Gresham Smith is excited to announce that the firm’s active transportation team has been selected to develop a bicycle system plan update for the City of Dallas. The new plan will be an update to the city’s previous bike plan that was completed in 2011.
The overarching goal is to build upon the previous plan and provide clear, implementable and prioritized projects to expand and enhance the existing bicycle network.
For the bike plan update, the Gresham Smith team will perform the following services:
- Build a robust public involvement plan (including a series of meetings with two advisory committees) to reach every potential user group, virtually and in-person
- Update the bike network to reflect existing conditions, priority destinations or connections, and desired facility types comfortable for all ages and abilities
- Reconcile past plans into one single, unified vision for the future
- Identify a core bike network that will form the spine of the future network
- Create a prioritized and phased implementation plan that identifies “quick win” priority bicycle facilities and priorities for future capital improvement programs, with a focus on the next five years
Outreach to key stakeholder groups and the general public will begin in the coming months and carry on throughout the planning process.

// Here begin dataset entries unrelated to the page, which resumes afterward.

-- ==== Sys2Proof/Certificates/Slice0/Obligations.lean ====
section
/-! DEFINITION. The statements for the provers, from the numbered rules of the spec. "May issue" is `State.issues`: the checks of R64 are
passed and the conditions of R24, R28 and R362 hold, with no STEP of a debugger pending. -/

open Sys2Proof Sys2Proof.Machine

/-! ### Control and address arithmetic -/

/-- R79 Table 3 and R80: what each form writes into aD, computed on integers. Every other register, memory and every other slot stays. -/
def Obligations.AddressArithmetic : Prop :=
  ∀ d a b c : AReg, ∀ imm : W32, ∀ cc : Cc, ∀ u : Bool,
    let u2 := useA [wa d, ra a, ra b]
    let u1 := useA [wa d, ra a]
    let X := fun s : Slot => s.A a.toNat
    let Y := fun s : Slot => s.A b.toNat
    WritesA (.aadd d a b) u2 d (fun s => BitVec.ofNat 64 ((X s).toNat + (Y s).toNat)) ∧
    WritesA (.asub d a b) u2 d (fun s => BitVec.ofInt 64 ((X s).toInt - (Y s).toInt)) ∧
    WritesA (.amul d a b) u2 d (fun s => BitVec.ofNat 64 ((X s).toNat * (Y s).toNat)) ∧
    WritesA (.amulh d a b) u2 d (fun s => BitVec.ofInt 64 ((X s).toInt * (Y s).toInt / 2 ^ 64)) ∧
    WritesA (.amulhu d a b) u2 d (fun s => BitVec.ofNat 64 ((X s).toNat * (Y s).toNat / 2 ^ 64)) ∧
    WritesA (.aand d a b) u2 d (fun s => X s &&& Y s) ∧
    WritesA (.aor d a b) u2 d (fun s => X s ||| Y s) ∧
    WritesA (.axor d a b) u2 d (fun s => X s ^^^ Y s) ∧
    WritesA (.ashl d a b) u2 d (fun s => BitVec.ofNat 64 ((X s).toNat * 2 ^ ((Y s).toNat % 64))) ∧
    WritesA (.ashr d a b) u2 d (fun s => BitVec.ofNat 64 ((X s).toNat / 2 ^ ((Y s).toNat % 64))) ∧
    WritesA (.asar d a b) u2 d (fun s => BitVec.ofInt 64 ((X s).toInt / 2 ^ ((Y s).toNat % 64))) ∧
    WritesA (.amin d a b) u2 d (fun s => BitVec.ofInt 64 (min (X s).toInt (Y s).toInt)) ∧
    WritesA (.amax d a b) u2 d (fun s => BitVec.ofInt 64 (max (X s).toInt (Y s).toInt)) ∧
    WritesA (.aminu d a b) u2 d (fun s => BitVec.ofNat 64 (min (X s).toNat (Y s).toNat)) ∧
    WritesA (.amaxu d a b) u2 d (fun s => BitVec.ofNat 64 (max (X s).toNat (Y s).toNat)) ∧
    WritesA (.amov d a) u1 d X ∧
    WritesA (.asel d a b c) (useA [wa d, ra a, ra b, ra c]) d (fun s => if s.A c.toNat ≠ 0#64 then X s else Y s) ∧
    WritesA (.aset cc d a b) u2 d (fun s => if cond cc (X s) (Y s) then 1#64 else 0#64) ∧
    WritesA (.aaddi u d a imm) u1 d (fun s => BitVec.ofInt 64 ((X s).toInt + if u then (imm.toNat : Int) else imm.toInt)) ∧
    WritesA (.ali u d imm) (useA [wa d]) d (fun _ => BitVec.ofInt 64 (if u then (imm.toNat : Int) else imm.toInt)) ∧
    WritesA (.alih d a imm) u1 d (fun s => BitVec.ofNat 64 (imm.toNat * 2 ^ 32 + (X s).toNat % 2 ^ 32))

/-- R74 and R72: nop and the branches write nothing and go where the rule says; call writes a15; loop counts its register down and
leaves when it reaches zero (a counter a0 is no legal form, R75).
R74 and R75: jr, callr and ret go to an address that is a multiple of 8; callr a15 goes to the old a15.
R75 and R56: a jump to an address that is no multiple of 8 raises ALIGN (0x05) at the transferring instruction, with the target in
the record's address field, and callr writes no a15. -/
def Obligations.ControlTransfers : Prop :=
  (∀ aa ab : AReg, ∀ k : KReg, ∀ off : W32, ∀ cc : Cc,
    let tgt := fun s : Slot => BitVec.ofInt 64 (s.pc.toInt + 8 * off.toInt)
    let on := fun s : Slot => s.pc + 8#64
    GoesTo .nop (useA []) on ∧
    GoesTo (.br off) (useA []) tgt ∧
    GoesTo (.bc cc aa ab off) (useA [ra aa, ra ab]) (fun s => if cond cc (s.A aa.toNat) (s.A ab.toNat) then tgt s else on s) ∧
    GoesTo (.bany k off) (useA [rk k]) (fun s => if s.K k.toNat ≠ 0#16 then tgt s else on s) ∧
    GoesTo (.ball k off) (useA [rk k]) (fun s => if s.K k.toNat = 0xFFFF#16 then tgt s else on s) ∧
    GoesTo (.bnone k off) (useA [rk k]) (fun s => if s.K k.toNat = 0#16 then tgt s else on s) ∧
    CompletesBut (.call off) (useA [wa 15#4]) [15] [] [] (fun a b => b.A 15 = a.pc + 8#64 ∧ b.pc = tgt a) ∧
    (aa ≠ 0#4 → CompletesBut (.loop aa off) (useA [wa aa, ra aa]) [aa.toNat] [] []
      (fun a b => b.A aa.toNat = a.A aa.toNat - 1#64 ∧ b.pc = if a.A aa.toNat = 1#64 then on a else tgt a))) ∧
  (∀ a : AReg,
    let ok := fun (r : Nat) (c : Ctx) => (c.s.A r).toNat % 8 = 0
    CompletesWhen (.jr a) (useA [ra a]) (ok a.toNat) [] [] [] (fun c b => b.pc = c.s.A a.toNat) ∧
    CompletesWhen (.callr a) (useA [ra a, wa 15#4]) (ok a.toNat) [15] [] []
      (fun c b => b.A 15 = c.s.pc + 8#64 ∧ b.pc = c.s.A a.toNat) ∧
    CompletesWhen .ret (useA [ra 15#4]) (ok 15) [] [] [] (fun c b => b.pc = c.s.A 15)) ∧
  (∀ a : AReg,
    let bad := fun (r : Nat) (c : Ctx) => (c.s.A r).toNat % 8 ≠ 0
    TrapsWhen (.jr a) (useA [ra a]) (bad a.toNat) 0x05 (fun _ => 0) (fun c => c.s.A a.toNat) ∧
    TrapsWhen (.callr a) (useA [ra a, wa 15#4]) (bad a.toNat) 0x05 (fun _ => 0) (fun c => c.s.A a.toNat) ∧
    TrapsWhen .ret (useA [ra 15#4]) (bad 15) 0x05 (fun _ => 0) (fun c => c.s.A 15))

/-- R77: nop has no effect but its own advance; yield makes the slot READY in the present cycle, behind every slot that is READY
already (by the order of R23), and changes no memory, no lease, no lane set. The bound of a READY slot's lease keeps running: its end
falls due in its cycle, and breaks the lease. -/
def Obligations.YieldAndNop : Prop :=
  GoesTo .nop (useA []) (fun s => s.pc + 8#64) ∧
  CompletesWhen .yield (useA []) (fun _ => True) [] [] [] (fun c b =>
    b.pc = c.s.pc + 8#64 ∧ b.st = .ready ∧ b.leases = c.s.leases ∧ b.laneSet = c.s.laneSet ∧
    ∀ m x, m ≠ c.n → m < 64 → c.n < 64 → x.readyAt < c.d.clock ∨ x.readyAt = c.d.clock ∧ x.yielded = false → readyBefore (m, x) (c.n, b) = true) ∧
  (∀ s : State, ∀ h n : Nat, ∀ l : LeaseRec, (s.dev.slot h n).st = .ready → l ∈ (s.dev.slot h n).leases → l.granted = true → l.broken = false →
    (n < 64 → s.dev.agenda = [] → s.dev.up = true → l.expiry = s.dev.clock + 1 → ∃ t, step s = .next t ∧ Act.ev (.leaseExpiry h n l.va) ∈ t.dev.agenda ∧
      l ∈ (t.dev.slot h n).leases ∧ (t.dev.slot h n).st = .ready) ∧
    (l.expiry ≤ s.dev.clock → ∃ t, exec (.leaseExpiry h n l.va) s = .next t ∧
      ∃ x, x ∈ (t.dev.slot h n).leases ∧ x.va = l.va ∧ x.expiry = l.expiry ∧ x.broken = true ∧ x.why = 1))
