-- ==== Sys2Proof/Laws/State.lean ====
section
/-! SUPPORT. What the updates of the state leave alone: one lemma for each field of the device, of a core and of a slot under each
update, so that no proof unfolds a record. -/

namespace Sys2Proof.Machine

section
variable (d : Dev) (h : Nat) (f : Core → Core)
@[simp] theorem Dev.updCore_clock : (d.updCore h f).clock = d.clock := rfl
@[simp] theorem Dev.updCore_stage : (d.updCore h f).stage = d.stage := rfl
@[simp] theorem Dev.updCore_failure : (d.updCore h f).failure = d.failure := rfl
@[simp] theorem Dev.updCore_up : (d.updCore h f).up = d.up := rfl
@[simp] theorem Dev.updCore_courts : (d.updCore h f).courts = d.courts := rfl
@[simp] theorem Dev.updCore_homes : (d.updCore h f).homes = d.homes := rfl
@[simp] theorem Dev.updCore_groups : (d.updCore h f).groups = d.groups := rfl
@[simp] theorem Dev.updCore_qsets : (d.updCore h f).qsets = d.qsets := rfl
@[simp] theorem Dev.updCore_pins : (d.updCore h f).pins = d.pins := rfl
@[simp] theorem Dev.updCore_stalled : (d.updCore h f).stalled = d.stalled := rfl
@[simp] theorem Dev.updCore_linePoison : (d.updCore h f).linePoison = d.linePoison := rfl
@[simp] theorem Dev.updCore_hostLines : (d.updCore h f).hostLines = d.hostLines := rfl
@[simp] theorem Dev.updCore_buckets : (d.updCore h f).buckets = d.buckets := rfl
@[simp] theorem Dev.updCore_merges : (d.updCore h f).merges = d.merges := rfl
@[simp] theorem Dev.updCore_xl : (d.updCore h f).xl = d.xl := rfl
@[simp] theorem Dev.updCore_walks : (d.updCore h f).walks = d.walks := rfl
@[simp] theorem Dev.updCore_shoots : (d.updCore h f).shoots = d.shoots := rfl
@[simp] theorem Dev.updCore_troot : (d.updCore h f).troot = d.troot := rfl
@[simp] theorem Dev.updCore_depots : (d.updCore h f).depots = d.depots := rfl
@[simp] theorem Dev.updCore_launches : (d.updCore h f).launches = d.launches := rfl
@[simp] theorem Dev.updCore_tasks : (d.updCore h f).tasks = d.tasks := rfl
@[simp] theorem Dev.updCore_terr : (d.updCore h f).terr = d.terr := rfl
@[simp] theorem Dev.updCore_ranks : (d.updCore h f).ranks = d.ranks := rfl
@[simp] theorem Dev.updCore_ctlDrops : (d.updCore h f).ctlDrops = d.ctlDrops := rfl
@[simp] theorem Dev.updCore_funcs : (d.updCore h f).funcs = d.funcs := rfl
@[simp] theorem Dev.updCore_profHolder : (d.updCore h f).profHolder = d.profHolder := rfl
@[simp] theorem Dev.updCore_profQueue : (d.updCore h f).profQueue = d.profQueue := rfl
@[simp] theorem Dev.updCore_shared : (d.updCore h f).shared = d.shared := rfl
@[simp] theorem Dev.updCore_ports : (d.updCore h f).ports = d.ports := rfl
@[simp] theorem Dev.updCore_bridges : (d.updCore h f).bridges = d.bridges := rfl
@[simp] theorem Dev.updCore_mr : (d.updCore h f).mr = d.mr := rfl
@[simp] theorem Dev.updCore_fwVersion : (d.updCore h f).fwVersion = d.fwVersion := rfl
@[simp] theorem Dev.updCore_keys : (d.updCore h f).keys = d.keys := rfl
@[simp] theorem Dev.updCore_doe : (d.updCore h f).doe = d.doe := rfl
@[simp] theorem Dev.updCore_hostRead : (d.updCore h f).hostRead = d.hostRead := rfl
@[simp] theorem Dev.updCore_errCount : (d.updCore h f).errCount = d.errCount := rfl
@[simp] theorem Dev.updCore_errLog : (d.updCore h f).errLog = d.errLog := rfl
@[simp] theorem Dev.updCore_skip : (d.updCore h f).skip = d.skip := rfl
@[simp] theorem Dev.updCore_failed : (d.updCore h f).failed = d.failed := rfl
@[simp] theorem Dev.updCore_switch : (d.updCore h f).switch = d.switch := rfl
@[simp] theorem Dev.updCore_switchDone : (d.updCore h f).switchDone = d.switchDone := rfl
@[simp] theorem Dev.updCore_saved : (d.updCore h f).saved = d.saved := rfl
@[simp] theorem Dev.updCore_agenda : (d.updCore h f).agenda = d.agenda := rfl
@[simp] theorem Dev.updCore_net : (d.updCore h f).net = d.net := rfl
@[simp] theorem Dev.updCore_cur : (d.updCore h f).cur = d.cur := rfl
@[simp] theorem Dev.updCore_count : (d.updCore h f).count = d.count := rfl
end

section
variable (d : Dev) (h n : Nat) (f : Slot → Slot)
@[simp] theorem Dev.updSlot_clock : (d.updSlot h n f).clock = d.clock := rfl
@[simp] theorem Dev.updSlot_stage : (d.updSlot h n f).stage = d.stage := rfl
@[simp] theorem Dev.updSlot_failure : (d.updSlot h n f).failure = d.failure := rfl
@[simp] theorem Dev.updSlot_up : (d.updSlot h n f).up = d.up := rfl
@[simp] theorem Dev.updSlot_courts : (d.updSlot h n f).courts = d.courts := rfl
@[simp] theorem Dev.updSlot_homes : (d.updSlot h n f).homes = d.homes := rfl
@[simp] theorem Dev.updSlot_groups : (d.updSlot h n f).groups = d.groups := rfl
@[simp] theorem Dev.updSlot_qsets : (d.updSlot h n f).qsets = d.qsets := rfl
@[simp] theorem Dev.updSlot_pins : (d.updSlot h n f).pins = d.pins := rfl
@[simp] theorem Dev.updSlot_stalled : (d.updSlot h n f).stalled = d.stalled := rfl
@[simp] theorem Dev.updSlot_linePoison : (d.updSlot h n f).linePoison = d.linePoison := rfl
@[simp] theorem Dev.updSlot_hostLines : (d.updSlot h n f).hostLines = d.hostLines := rfl
@[simp] theorem Dev.updSlot_buckets : (d.updSlot h n f).buckets = d.buckets := rfl
@[simp] theorem Dev.updSlot_merges : (d.updSlot h n f).merges = d.merges := rfl
@[simp] theorem Dev.updSlot_xl : (d.updSlot h n f).xl = d.xl := rfl
@[simp] theorem Dev.updSlot_walks : (d.updSlot h n f).walks = d.walks := rfl
@[simp] theorem Dev.updSlot_shoots : (d.updSlot h n f).shoots = d.shoots := rfl
@[simp] theorem Dev.updSlot_troot : (d.updSlot h n f).troot = d.troot := rfl
@[simp] theorem Dev.updSlot_depots : (d.updSlot h n f).depots = d.depots := rfl
@[simp] theorem Dev.updSlot_launches : (d.updSlot h n f).launches = d.launches := rfl
@[simp] theorem Dev.updSlot_tasks : (d.updSlot h n f).tasks = d.tasks := rfl
@[simp] theorem Dev.updSlot_terr : (d.updSlot h n f).terr = d.terr := rfl
@[simp] theorem Dev.updSlot_ranks : (d.updSlot h n f).ranks = d.ranks := rfl
@[simp] theorem Dev.updSlot_ctlDrops : (d.updSlot h n f).ctlDrops = d.ctlDrops := rfl
@[simp] theorem Dev.updSlot_funcs : (d.updSlot h n f).funcs = d.funcs := rfl
@[simp] theorem Dev.updSlot_profHolder : (d.updSlot h n f).profHolder = d.profHolder := rfl
@[simp] theorem Dev.updSlot_profQueue : (d.updSlot h n f).profQueue = d.profQueue := rfl
@[simp] theorem Dev.updSlot_shared : (d.updSlot h n f).shared = d.shared := rfl
@[simp] theorem Dev.updSlot_ports : (d.updSlot h n f).ports = d.ports := rfl
@[simp] theorem Dev.updSlot_bridges : (d.updSlot h n f).bridges = d.bridges := rfl
@[simp] theorem Dev.updSlot_mr : (d.updSlot h n f).mr = d.mr := rfl
@[simp] theorem Dev.updSlot_fwVersion : (d.updSlot h n f).fwVersion = d.fwVersion := rfl
@[simp] theorem Dev.updSlot_keys : (d.updSlot h n f).keys = d.keys := rfl
@[simp] theorem Dev.updSlot_doe : (d.updSlot h n f).doe = d.doe := rfl
@[simp] theorem Dev.updSlot_hostRead : (d.updSlot h n f).hostRead = d.hostRead := rfl
@[simp] theorem Dev.updSlot_errCount : (d.updSlot h n f).errCount = d.errCount := rfl
@[simp] theorem Dev.updSlot_errLog : (d.updSlot h n f).errLog = d.errLog := rfl
@[simp] theorem Dev.updSlot_skip : (d.updSlot h n f).skip = d.skip := rfl
@[simp] theorem Dev.updSlot_failed : (d.updSlot h n f).failed = d.failed := rfl
@[simp] theorem Dev.updSlot_switch : (d.updSlot h n f).switch = d.switch := rfl
@[simp] theorem Dev.updSlot_switchDone : (d.updSlot h n f).switchDone = d.switchDone := rfl
@[simp] theorem Dev.updSlot_saved : (d.updSlot h n f).saved = d.saved := rfl
@[simp] theorem Dev.updSlot_agenda : (d.updSlot h n f).agenda = d.agenda := rfl
@[simp] theorem Dev.updSlot_net : (d.updSlot h n f).net = d.net := rfl
@[simp] theorem Dev.updSlot_cur : (d.updSlot h n f).cur = d.cur := rfl
@[simp] theorem Dev.updSlot_count : (d.updSlot h n f).count = d.count := rfl
end

section
variable (d : Dev) (h n : Nat) (s : Slot)
@[simp] theorem Dev.setSlot_clock : (d.setSlot h n s).clock = d.clock := rfl
@[simp] theorem Dev.setSlot_stage : (d.setSlot h n s).stage = d.stage := rfl
@[simp] theorem Dev.setSlot_failure : (d.setSlot h n s).failure = d.failure := rfl
@[simp] theorem Dev.setSlot_up : (d.setSlot h n s).up = d.up := rfl
@[simp] theorem Dev.setSlot_courts : (d.setSlot h n s).courts = d.courts := rfl
@[simp] theorem Dev.setSlot_homes : (d.setSlot h n s).homes = d.homes := rfl
@[simp] theorem Dev.setSlot_groups : (d.setSlot h n s).groups = d.groups := rfl
@[simp] theorem Dev.setSlot_qsets : (d.setSlot h n s).qsets = d.qsets := rfl
@[simp] theorem Dev.setSlot_pins : (d.setSlot h n s).pins = d.pins := rfl
@[simp] theorem Dev.setSlot_stalled : (d.setSlot h n s).stalled = d.stalled := rfl
@[simp] theorem Dev.setSlot_linePoison : (d.setSlot h n s).linePoison = d.linePoison := rfl
@[simp] theorem Dev.setSlot_hostLines : (d.setSlot h n s).hostLines = d.hostLines := rfl
@[simp] theorem Dev.setSlot_buckets : (d.setSlot h n s).buckets = d.buckets := rfl
@[simp] theorem Dev.setSlot_merges : (d.setSlot h n s).merges = d.merges := rfl
@[simp] theorem Dev.setSlot_xl : (d.setSlot h n s).xl = d.xl := rfl
@[simp] theorem Dev.setSlot_walks : (d.setSlot h n s).walks = d.walks := rfl
@[simp] theorem Dev.setSlot_shoots : (d.setSlot h n s).shoots = d.shoots := rfl
@[simp] theorem Dev.setSlot_troot : (d.setSlot h n s).troot = d.troot := rfl
@[simp] theorem Dev.setSlot_depots : (d.setSlot h n s).depots = d.depots := rfl
@[simp] theorem Dev.setSlot_launches : (d.setSlot h n s).launches = d.launches := rfl
@[simp] theorem Dev.setSlot_tasks : (d.setSlot h n s).tasks = d.tasks := rfl
@[simp] theorem Dev.setSlot_terr : (d.setSlot h n s).terr = d.terr := rfl
@[simp] theorem Dev.setSlot_ranks : (d.setSlot h n s).ranks = d.ranks := rfl
@[simp] theorem Dev.setSlot_ctlDrops : (d.setSlot h n s).ctlDrops = d.ctlDrops := rfl
@[simp] theorem Dev.setSlot_funcs : (d.setSlot h n s).funcs = d.funcs := rfl
@[simp] theorem Dev.setSlot_profHolder : (d.setSlot h n s).profHolder = d.profHolder := rfl
@[simp] theorem Dev.setSlot_profQueue : (d.setSlot h n s).profQueue = d.profQueue := rfl
@[simp] theorem Dev.setSlot_shared : (d.setSlot h n s).shared = d.shared := rfl
@[simp] theorem Dev.setSlot_ports : (d.setSlot h n s).ports = d.ports := rfl
@[simp] theorem Dev.setSlot_bridges : (d.setSlot h n s).bridges = d.bridges := rfl
@[simp] theorem Dev.setSlot_mr : (d.setSlot h n s).mr = d.mr := rfl
@[simp] theorem Dev.setSlot_fwVersion : (d.setSlot h n s).fwVersion = d.fwVersion := rfl
@[simp] theorem Dev.setSlot_keys : (d.setSlot h n s).keys = d.keys := rfl
@[simp] theorem Dev.setSlot_doe : (d.setSlot h n s).doe = d.doe := rfl
@[simp] theorem Dev.setSlot_hostRead : (d.setSlot h n s).hostRead = d.hostRead := rfl
@[simp] theorem Dev.setSlot_errCount : (d.setSlot h n s).errCount = d.errCount := rfl
@[simp] theorem Dev.setSlot_errLog : (d.setSlot h n s).errLog = d.errLog := rfl
@[simp] theorem Dev.setSlot_skip : (d.setSlot h n s).skip = d.skip := rfl
@[simp] theorem Dev.setSlot_failed : (d.setSlot h n s).failed = d.failed := rfl
@[simp] theorem Dev.setSlot_switch : (d.setSlot h n s).switch = d.switch := rfl
@[simp] theorem Dev.setSlot_switchDone : (d.setSlot h n s).switchDone = d.switchDone := rfl
@[simp] theorem Dev.setSlot_saved : (d.setSlot h n s).saved = d.saved := rfl
@[simp] theorem Dev.setSlot_agenda : (d.setSlot h n s).agenda = d.agenda := rfl
@[simp] theorem Dev.setSlot_net : (d.setSlot h n s).net = d.net := rfl
@[simp] theorem Dev.setSlot_cur : (d.setSlot h n s).cur = d.cur := rfl
@[simp] theorem Dev.setSlot_count : (d.setSlot h n s).count = d.count := rfl
end

section
variable (d : Dev) (h n : Nat)
@[simp] theorem Dev.ready_clock : (d.ready h n).clock = d.clock := rfl
@[simp] theorem Dev.ready_stage : (d.ready h n).stage = d.stage := rfl
@[simp] theorem Dev.ready_failure : (d.ready h n).failure = d.failure := rfl
@[simp] theorem Dev.ready_up : (d.ready h n).up = d.up := rfl
@[simp] theorem Dev.ready_courts : (d.ready h n).courts = d.courts := rfl
@[simp] theorem Dev.ready_homes : (d.ready h n).homes = d.homes := rfl
@[simp] theorem Dev.ready_groups : (d.ready h n).groups = d.groups := rfl
@[simp] theorem Dev.ready_qsets : (d.ready h n).qsets = d.qsets := rfl
@[simp] theorem Dev.ready_pins : (d.ready h n).pins = d.pins := rfl
@[simp] theorem Dev.ready_stalled : (d.ready h n).stalled = d.stalled := rfl
@[simp] theorem Dev.ready_linePoison : (d.ready h n).linePoison = d.linePoison := rfl
@[simp] theorem Dev.ready_hostLines : (d.ready h n).hostLines = d.hostLines := rfl
@[simp] theorem Dev.ready_buckets : (d.ready h n).buckets = d.buckets := rfl
@[simp] theorem Dev.ready_merges : (d.ready h n).merges = d.merges := rfl
@[simp] theorem Dev.ready_xl : (d.ready h n).xl = d.xl := rfl
@[simp] theorem Dev.ready_walks : (d.ready h n).walks = d.walks := rfl
@[simp] theorem Dev.ready_shoots : (d.ready h n).shoots = d.shoots := rfl
@[simp] theorem Dev.ready_troot : (d.ready h n).troot = d.troot := rfl
@[simp] theorem Dev.ready_depots : (d.ready h n).depots = d.depots := rfl
@[simp] theorem Dev.ready_launches : (d.ready h n).launches = d.launches := rfl
@[simp] theorem Dev.ready_tasks : (d.ready h n).tasks = d.tasks := rfl
@[simp] theorem Dev.ready_terr : (d.ready h n).terr = d.terr := rfl
@[simp] theorem Dev.ready_ranks : (d.ready h n).ranks = d.ranks := rfl
@[simp] theorem Dev.ready_ctlDrops : (d.ready h n).ctlDrops = d.ctlDrops := rfl
@[simp] theorem Dev.ready_funcs : (d.ready h n).funcs = d.funcs := rfl
@[simp] theorem Dev.ready_profHolder : (d.ready h n).profHolder = d.profHolder := rfl
@[simp] theorem Dev.ready_profQueue : (d.ready h n).profQueue = d.profQueue := rfl
@[simp] theorem Dev.ready_shared : (d.ready h n).shared = d.shared := rfl
@[simp] theorem Dev.ready_ports : (d.ready h n).ports = d.ports := rfl
@[simp] theorem Dev.ready_bridges : (d.ready h n).bridges = d.bridges := rfl
@[simp] theorem Dev.ready_mr : (d.ready h n).mr = d.mr := rfl
@[simp] theorem Dev.ready_fwVersion : (d.ready h n).fwVersion = d.fwVersion := rfl
@[simp] theorem Dev.ready_keys : (d.ready h n).keys = d.keys := rfl
@[simp] theorem Dev.ready_doe : (d.ready h n).doe = d.doe := rfl
@[simp] theorem Dev.ready_hostRead : (d.ready h n).hostRead = d.hostRead := rfl
@[simp] theorem Dev.ready_errCount : (d.ready h n).errCount = d.errCount := rfl
@[simp] theorem Dev.ready_errLog : (d.ready h n).errLog = d.errLog := rfl
@[simp] theorem Dev.ready_skip : (d.ready h n).skip = d.skip := rfl
@[simp] theorem Dev.ready_failed : (d.ready h n).failed = d.failed := rfl
@[simp] theorem Dev.ready_switch : (d.ready h n).switch = d.switch := rfl
@[simp] theorem Dev.ready_switchDone : (d.ready h n).switchDone = d.switchDone := rfl
@[simp] theorem Dev.ready_saved : (d.ready h n).saved = d.saved := rfl
@[simp] theorem Dev.ready_agenda : (d.ready h n).agenda = d.agenda := rfl
@[simp] theorem Dev.ready_net : (d.ready h n).net = d.net := rfl
@[simp] theorem Dev.ready_cur : (d.ready h n).cur = d.cur := rfl
@[simp] theorem Dev.ready_count : (d.ready h n).count = d.count := rfl
end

A draft framework is expected to be created by the end of the year with additional time set aside for review and approval.
“What we’ve heard from city leaders and the community at-large is that we need to create an actionable bike plan built upon public support and readily available funding strategies,” said Bert Moore, P.E., P.L.S., PTOE, who serves as the Project Manager at Gresham Smith. “Using best practices from our team’s design and construction expertise from past multimodal master planning efforts, we’ll develop a plan that delivers feasible, implementable recommendations and sets a new bar for future updates and implementation.”
Moore is joined by Tim O’Brien, who will serve as Deputy Project Manager and has a long history of working with clients in the Dallas-Fort Worth area, as well as the firm’s core active transportation team which consists of Active Transportation Practice Leader Greg Kern and Community Transportation Planners Amanda Sapala and Katie Rowe.
In addition to using traditional methods such as historical data collection, Senior Strategist Mike Sewell will be leading a team of engineers that will collect empirical heart-rate data to pinpoint user stress from bicyclists and pedestrians along key corridors using the firm’s patent-pending empathic analytics platform. The technology collects user stresses recorded from wearables with location data to explain how users perceive safety, and allows our planning teams to better match facility types to expectations.